The Aristocrats @ Club Academy 15/12/15

The Aristocrats @ Club Academy 15/12/15

The-Aristocrats-Tres-Caballeros

The Aristocrats @ Club Academy 15/12/15

Another supergroup? Yep. But this one has a subtle difference, there are no ego’s on display and they are true friends with a great sense of humour between them. Not only that they also have supreme musical skills, the crème de la crème, they are the cats whiskers. Guitarist Guthrie Govan and bassist Bryan Beller have serious credibility too having recently worked with Steven Wilson and Joe Satriani respectively and drummer Marco Minneman who has worked with both and they had already performed in Manchester several times this year.

The band recorded their third album Tres Caballeros (a huge improvement in sonic quality, breadth and depth from the previous two albums) and they are in town to promote it. There was a support band slated to perform but they pulled out for reasons I haven’t been able to confirm and The Aristocrats decided to bring their stage time forward to 8pm and they didn’t make much of an effort to tell people. I arrived at 8:15 and consequently missed the first three songs (so no pictures even though I had a photo pass), and I wasn’t alone in arriving late. About 1/3 of the audience arrived after me so some only saw the last hour of the gig – poor form The Aristocrats, very poor form.
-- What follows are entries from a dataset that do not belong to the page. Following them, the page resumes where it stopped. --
/-- R352: THERMTRIP. -/
def State.thermtrip (s : State) (i : Nat) : State :=
  let s := (s.event 0x5306 (unitSensor i)).stopDevice
  { s with pins := { s.pins with thermtripN := false } }

/-- One reading taken. -/
def State.readSensor (s : State) (i t : Nat) : State :=
  ((s.put fMG_SENSOR_TEMP 0 i t).put fMG_SENSOR_VALID 0 i 1).binReading i (signed 16 t)

/-- R350: `temps` are the 120 readings (1/16 degree, two's complement), `bad` the sensors that read out of range. -/
def State.scan (s : State) (temps bad : List Nat) : State :=
  let s := s.forEach (List.range 120) (fun i s => s.readSensor i (temps.getD i 0 % 65536))
  let s := s.forEach (List.range 48) (fun c s => s.twinCheck bad c)
  let s := s.forEach ((List.range 24).map (fun k => k + 96)) (fun i s => s.ignoreSensor i (bad.contains i))
  let s := s.forEach (List.range 48) (fun c s => s.heatCluster c)
  let s := s.forEach (List.range 6) (fun f s => s.heatField f)
  match (List.range 120).find? (fun i => !bad.contains i && decide (2000 ≤ s.tempOf i)) with
  | some i => if s.pins.thermtripN then s.thermtrip i else s
  | none => s

def execSensorScan (temps bad : List Nat) (s : State) : Outcome :=
  s.guard (s.atBoundary 5000) (fun s => (s.scan temps bad).overrides)

/-- R351: PW_THERM_CFG.TARGET as it is taken, in 1/16 degree. -/
def State.heatTarget (s : State) : Int := 16 * (max 70 (min 100 (s.fld fPW_THERM_CFG_TARGET)) : Nat)

/-- R351: every 10 ms while Tc exceeds TARGET. -/
def execThermalCeilingFall (c : Nat) (s : State) : Outcome :=
  let last := nget s.pw.fallAt c
  s.guard (decide (c < 48) && decide (s.heatTarget < signed 16 (s.tcOf c)) && s.ceilAt .thermal c != 0 &&
    (last == 0 || decide (last + 2500000 ≤ s.now + 1))) (fun s =>
      let s := { s with pw := { s.pw with fallAt := nput s.pw.fallAt c (s.now + 1) } }
      (s.setThermal c (s.ceilAt .thermal c - 1)).overrides)

/-- R350, R351: every 100 ms while Tc is below TARGET - 3 degrees; a cluster without a sensor stays at step 0. -/
def execThermalCeilingRise (c : Nat) (s : State) : Outcome :=
  let last := nget s.pw.riseAt c
  let both := s.is fMG_SENSOR_IGNORED 0 (2 * c) && s.is fMG_SENSOR_IGNORED 0 (2 * c + 1)
  s.guard (decide (c < 48) && decide (signed 16 (s.tcOf c) < s.heatTarget - 48) && s.ceilAt .thermal c != 7 && !both &&
    (last == 0 || decide (last + 25000000 ≤ s.now + 1))) (fun s =>
      let n := s.ceilAt .thermal c + 1
      let s := { s with pw := { s.pw with riseAt := nput s.pw.riseAt c (s.now + 1) } }
      (s.setCeil .thermal c (if 7 ≤ n then none else some n)).overrides)

/-- R235, R351: a field at 115 degrees for 1 ms: its routers drain, with their ostlers frozen. The tables that avoid them
have been switched in by firmware. -/
def execFieldRoutersOff (f : Nat) (s : State) : Outcome :=
  let since := nget s.pw.hotSince f
  s.guard (decide (f < 6) && since != 0 && decide (since + 250000 ≤ s.now + 1) && !s.pw.fieldOff.contains f) (fun s =>
    let rs := (fieldRouters f).filter (fun r => s.fld fNW_ROUTER_STATUS_STATE 0 r == 0)
    let s := s.forEach rs (fun r s => s.put fNW_ROUTER_STATUS_STATE 0 r 1)
    let s := { s with net := { s.net with draining := s.net.draining ++ [(f, s.now)] },
                      pw := { s.pw with fieldOff := s.pw.fieldOff ++ [f] } }
    s.event 0x5304 (unitSensor (96 + 3 * f)))

end Sys2Proof.Machine
end

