/-- R339, R349, R356: the registers of power. -/
def State.pwWrite (s : State) (r i : Nat) (w : Word) : State :=
  let f (lo n : Nat) : Nat := fieldOf lo n w.toNat
  if r = rPW_CAP_SUSTAINED then s.capWrite 0 (f 0 12)
  else if r = rPW_CAP_PEAK then s.capWrite 1 (f 0 12)
  else if r = rPW_SHED_CAP then s.capWrite 2 (f 0 12)
  else if r = rPW_PRIORITY ∧ (f 0 2 = f 2 2 ∨ f 2 2 = f 4 2 ∨ f 0 2 = f 4 2) then s.busyWrite fPW_STATUS_CFG_WHILE_BUSY 0 0
  else if (r = rPW_CAP_SCHED0 ∨ r = rPW_CAP_SCHED1) ∧ s.is fPW_CAP_SCHED0_VALID 0 i ∧ s.fld fPW_CAP_SCHED0_COUNT 0 i ≤ s.now then
    s.busyWrite fPW_STATUS_CFG_WHILE_BUSY 0 0
  else s.regPlain r 0 i w

/-- R418: whether a TAIL would leave 2^m requests pending. -/
def State.tailBad (s : State) (x : Conn) (tail : Nat) : Bool :=
  let i := connIx x.l x.req.c
  let m := 2 ^ x.req.sendBits
  let old := s.fld fET_CONN_POST_TAIL 0 i
  let pending := (old + m - s.fld fET_CONN_POST_HEAD 0 i % m) % m
  decide (m ≤ tail) || decide (m ≤ pending + (tail + m - old % m) % m)

/-- R418, R411, R425: TAIL written: requests posted; a connection in ERROR completes them without their signals, and one
reserved for a drain takes none. -/
def State.postTail (s : State) (x : Conn) (tail : Nat) : State :=
  let i := connIx x.l x.req.c
  if tail = s.fld fET_CONN_POST_TAIL 0 i then s
  else
    let st := s.connState x
    if st = 3 ∨ s.tailBad x tail then s.connEvent x 0x8005 4 0 0 []
    else if st = 2 then
      ((s.put fET_CONN_POST_TAIL 0 i tail).put fET_CONN_POST_HEAD 0 i tail).putConn { x with next := tail }
    else s.put fET_CONN_POST_TAIL 0 i tail

/-- R417: how many entries an RX_READ frees: the index counts on past the ring's size, or wraps with it (log 37). -/
def rxFreed (old rx bits used : Nat) : Nat :=
  let d := (rx + 65536 - old) % 65536
  let m := 2 ^ bits
  if d ≤ used then d else (rx % m + m - old % m) % m

/-- R417: RX_READ written: buffers and completion records freed. An index beyond those in use frees nothing. -/
def State.freeRx (s : State) (x : Conn) (rx : Nat) : State :=
  let i := connIx x.l x.req.c
  let n := rxFreed (s.fld fET_CONN_POST_RX_READ 0 i) rx x.req.rxBits x.rxUsed
  if x.rxUsed < n then s
  else (s.put fET_CONN_POST_RX_READ 0 i rx).putConn { x with rxUsed := x.rxUsed - n }

/-- A write of ET_CONN_POST of connection c of lodging l. -/
def State.connPost (s : State) (l c : Nat) (w : Word) : State :=
  match s.conn l c with
  | none => s.regPlain rET_CONN_POST 0 (connIx l c) w
  | some x =>
    let s := s.freeRx x (fieldOf 16 16 w.toNat)
    match s.conn l c with
    | none => s
    | some x => s.postTail x (fieldOf 32 16 w.toNat)

/-- R407: whether a connection is open on a port. -/
def State.portUsed (s : State) (p : Nat) : Bool := s.ck.conns.any (fun x => x.req.port == p)

/-- R407, R417, R418, R428: the Ethernet registers; none while memory holds a resume's reads. -/
def State.etWrite (s : State) (r i : Nat) (w : Word) : Option State :=
  if r = rET_PORT_CFG then
    let mode := s.fld fET_PORT_CFG_MODE 0 i
    let t := s.regPlain r 0 i w
    if s.portUsed i then
      some ((t.put fET_PORT_CFG_MODE 0 i mode).busyWrite fET_PORT_STATUS_CFG_WHILE_BUSY 0 i)
    else some t
  else if r = rET_CONN_POST then some (s.connPost (i / 1024) (i % 1024) w)
  else if r = rET_RESUME0 ∧ w.toNat.testBit 63 then s.resumeStart i (w.toNat % 2 ^ 40)
  else some (s.regPlain r 0 i w)

/-- A write of a register that nothing refuses; none while memory holds what it needs. -/
def State.regWrite (s : State) (rq : Rq) (r u i : Nat) (w : Word) : Option State :=
  match (regRow r).block with
  | .co => some (s.coWrite r u i w)
  | .cl => some (s.clWrite rq r u i w)
  | .sq => some (s.sqWrite r u i w)
  | .gl => some (s.glWrite rq r i w)
  | .nw => some (s.nwWrite r i w)
  | .hb => some (s.hbWrite r u i w)
  | .mg => some (s.mgWrite r i w)
  | .tm => some (s.tmWrite r i w)
  | .pw => some (s.pwWrite r i w)
  | .et => s.etWrite r i w
  | .sc => some (s.regPlain r 0 i w)

/-- The error response that a write which is let through draws from its register all the same: a routing job turned away
(R203), a stream outside the requester's range (R194). -/
def State.regError (s : State) (rq : Rq) (r u : Nat) (w : Word) : Option Nat :=
  if r = rCL_ROUTE_SUBMIT then
    if s.is fCL_ROUTE_STATUS_FENCED u then some 0x4304
    else if 4 ≤ s.fld fCL_ROUTE_STATUS_QUEUED u then some 0x4301
    else none
  else if r = rGL_STREAM_CTRL ∧ fieldOf 16 2 w.toNat = 1 ∧ !rq.platform then
    match s.lodgingOf rq with
    | some l => if s.inRange l (w.toNat % 65536) then none else some 0x7001
    | none => some 0x7001
  else none

/-- R5, R6, R8, R389, R227: a write of 8 bytes to control space. -/
def State.csWrite (s : State) (rq : Rq) (a : Nat) (w : Word) : Got Unit × State :=
  if a % 8 ≠ 0 then (.err 0, s.emit .errorResponse rq.unit 0 [a])
  else match s.csRoute rq a with
  | 1 => (.err 0x3009, s.unreachable rq (s.csSource rq a) a)
  | 2 => (.held, s)
  | _ =>
    if s.csHeld rq a then (.held, s)
    else
    let s := s.csCrossed rq a
    match s.csRefusal rq a true with
    | some e => (.err e.1, s.csRefuse rq a true e)
    | none => match csDecode a with
      | none => (.ok (), s.stick fMG_STICKY0_UNMAPPED_WRITE)
      | some (r, u, i) => match s.regWrite rq r u i w with
        | none => (.held, s)
        | some t => match s.regError rq r u w with
          | some e => (.err e, t)
          | none => (.ok (), t)

/-- R5, R6, R389, R227: a read of 8 bytes of control space. -/
def State.csRead (s : State) (rq : Rq) (a : Nat) : Got Word × State :=
  if a % 8 ≠ 0 then (.err 0, s.emit .errorResponse rq.unit 0 [a])
  else match s.csRoute rq a with
  | 1 => (.err 0x3009, s.unreachable rq (s.csSource rq a) a)
  | 2 => (.held, s)
  | _ =>
    let s := s.csCrossed rq a
    match s.csRefusal rq a false with
    | some e => (.err e.1, s.csRefuse rq a false e)
    | none => match csDecode a with
      | none => (.ok 0#64, s)
      | some (r, u, i) => (.ok (s.regRead r u i), s)

/-- R5: what a narrower access to control space draws. -/
def State.csNarrow (s : State) (rq : Rq) (a : Nat) : State := s.emit .errorResponse rq.unit 0 [a]

/-- REGISTER_WRITE: a write to control space, `bytes` wide. -/
def execRegisterWrite (rq : Rq) (a bytes : Nat) (w : Word) (s : State) : Outcome :=
  .next (if bytes ≠ 8 then s.csNarrow rq a else (s.csWrite rq a w).2)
So the first piece I caught was Texas Crazy Pants, the result of a woman hugging bass player Bryan Beller in a car park in Texas for $150 and the piece sounded like a mad dash around the car park. Pressure Relief, written and introduced by Minneman, was slower and featured said drummer also playing a synth; it sounded very similar to John Abercrombie’s Timelapse. The title track of the second album Culture Clash was inspired by a combination of travelling from gig to gig and the Coen Brothers film A Serious Man which in itself is about weird things in different lands.

 

Wolverall Stomp, the result of a soundcheck jam between bass player and dummer resulted in a piece with an interesting swing to it. The obligatory bass solo was fairly standard jazz stuff and wasn’t unpleasant and it ended with some ridiculously fast country style playing from Govan.   The guitarist then introduced us to Oink, their feisty and energetic yet sole remaining rubber farmyard mascot who in turn introduced a sad song in the form of Pigs Day Off with Govan sounding a lot like Bill Connors. It didn’t sound too sad to me.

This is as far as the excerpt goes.